▶ _SOURCE MATERIAL_
━━━

-- ==== Sys2Proof/Machine/Operands.lean ====
section
/-! DEFINITION. Operand forms: assembling the two 16-bit addresses, the command block, the sector offset, the emitted
console byte, and the image paths. -/

namespace Sys2Proof.Machine

/-- `A[7:0] <- b` (41_fdc.md R151, 30_encoding.md R94). -/
def setLowByte (a : Addr) (b : Byte) : Addr :=
  addrOf (a.extractLsb' 8 8) b

/-- `A[15:8] <- b` (R151, R94). -/
def setHighByte (a : Addr) (b : Byte) : Addr :=
  addrOf b (a.extractLsb' 0 8)

/-- `FdcFetchBlock`: the 4 bytes at FDC_CMDADDR, the address wrapping modulo MEM_SIZE (41_fdc.md R157). -/
def State.fetchBlock (s : State) : CmdBlock where
  kind := s.memRead s.fdcCmdAddr
  drive := s.memRead (s.fdcCmdAddr + 1#16)
  track := s.memRead (s.fdcCmdAddr + 2#16)
  sector := s.memRead (s.fdcCmdAddr + 3#16)

/-- `Offset(track, sector)` in unbounded naturals (20_memory.md R68). -/
def sectorOffset (c : Config) (track sector : Byte) : Nat :=
  (track.toNat * c.sptMax.toNat + (sector.toNat - 1)) * c.secSz

/-- What `OUT CON_DATA` emits: bit 7 discarded (30_encoding.md R98). -/
def emittedByte (v : Byte) : Byte :=
  v &&& 0x7F#8

/-- ASCII upper case: a..z to A..Z, other bytes alone (44_host_disk_registry.md R221). -/
def upperByte (b : Byte) : Byte :=
  if 0x61#8 ≤ b ∧ b ≤ 0x7A#8 then b - 0x20#8 else b

/-- `CanonicalPath(name)`: it depends on the name alone (R221, 90 C4). -/
def canonicalPath (c : Config) (name : Path) : Path :=
  c.baseDir ++ c.diskSubdir ++ name.map upperByte ++ c.diskExt

/-- `CodePath(name)` (R221). -/
def codePath (c : Config) (name : Path) : Path :=
  c.baseDir ++ c.codeSubdir ++ name.map upperByte ++ c.codeExt

end Sys2Proof.Machine
end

━━━

▶ _BRIEF_
The response must contain every entry, each one identical to the original.

▶ _ANSWER_
-- ==== Sys2Proof/Machine/Operands.lean ====
section
/-! DEFINITION. Operand forms: assembling the two 16-bit addresses, the command block, the sector offset, the emitted
console byte, and the image paths. -/

namespace Sys2Proof.Machine

/-- `A[7:0] <- b` (41_fdc.md R151, 30_encoding.md R94). -/
def setLowByte (a : Addr) (b : Byte) : Addr :=
  addrOf (a.extractLsb' 8 8) b

/-- `A[15:8] <- b` (R151, R94). -/
def setHighByte (a : Addr) (b : Byte) : Addr :=
  addrOf b (a.extractLsb' 0 8)

/-- `FdcFetchBlock`: the 4 bytes at FDC_CMDADDR, the address wrapping modulo MEM_SIZE (41_fdc.md R157). -/
def State.fetchBlock (s : State) : CmdBlock where
  kind := s.memRead s.fdcCmdAddr
  drive := s.memRead (s.fdcCmdAddr + 1#16)
  track := s.memRead (s.fdcCmdAddr + 2#16)
  sector := s.memRead (s.fdcCmdAddr + 3#16)

/-- `Offset(track, sector)` in unbounded naturals (20_memory.md R68). -/
def sectorOffset (c : Config) (track sector : Byte) : Nat :=
  (track.toNat * c.sptMax.toNat + (sector.toNat - 1)) * c.secSz

/-- What `OUT CON_DATA` emits: bit 7 discarded (30_encoding.md R98). -/
def emittedByte (v : Byte) : Byte :=
  v &&& 0x7F#8

/-- ASCII upper case: a..z to A..Z, other bytes alone (44_host_disk_registry.md R221). -/
def upperByte (b : Byte) : Byte :=
  if 0x61#8 ≤ b ∧ b ≤ 0x7A#8 then b - 0x20#8 else b

/-- `CanonicalPath(name)`: it depends on the name alone (R221, 90 C4). -/
def canonicalPath (c : Config) (name : Path) : Path :=
  c.baseDir ++ c.diskSubdir ++ name.map upperByte ++ c.diskExt

/-- `CodePath(name)` (R221). -/
def codePath (c : Config) (name : Path) : Path :=
  c.baseDir ++ c.codeSubdir ++ name.map upperByte ++ c.codeExt

end Sys2Proof.Machine
end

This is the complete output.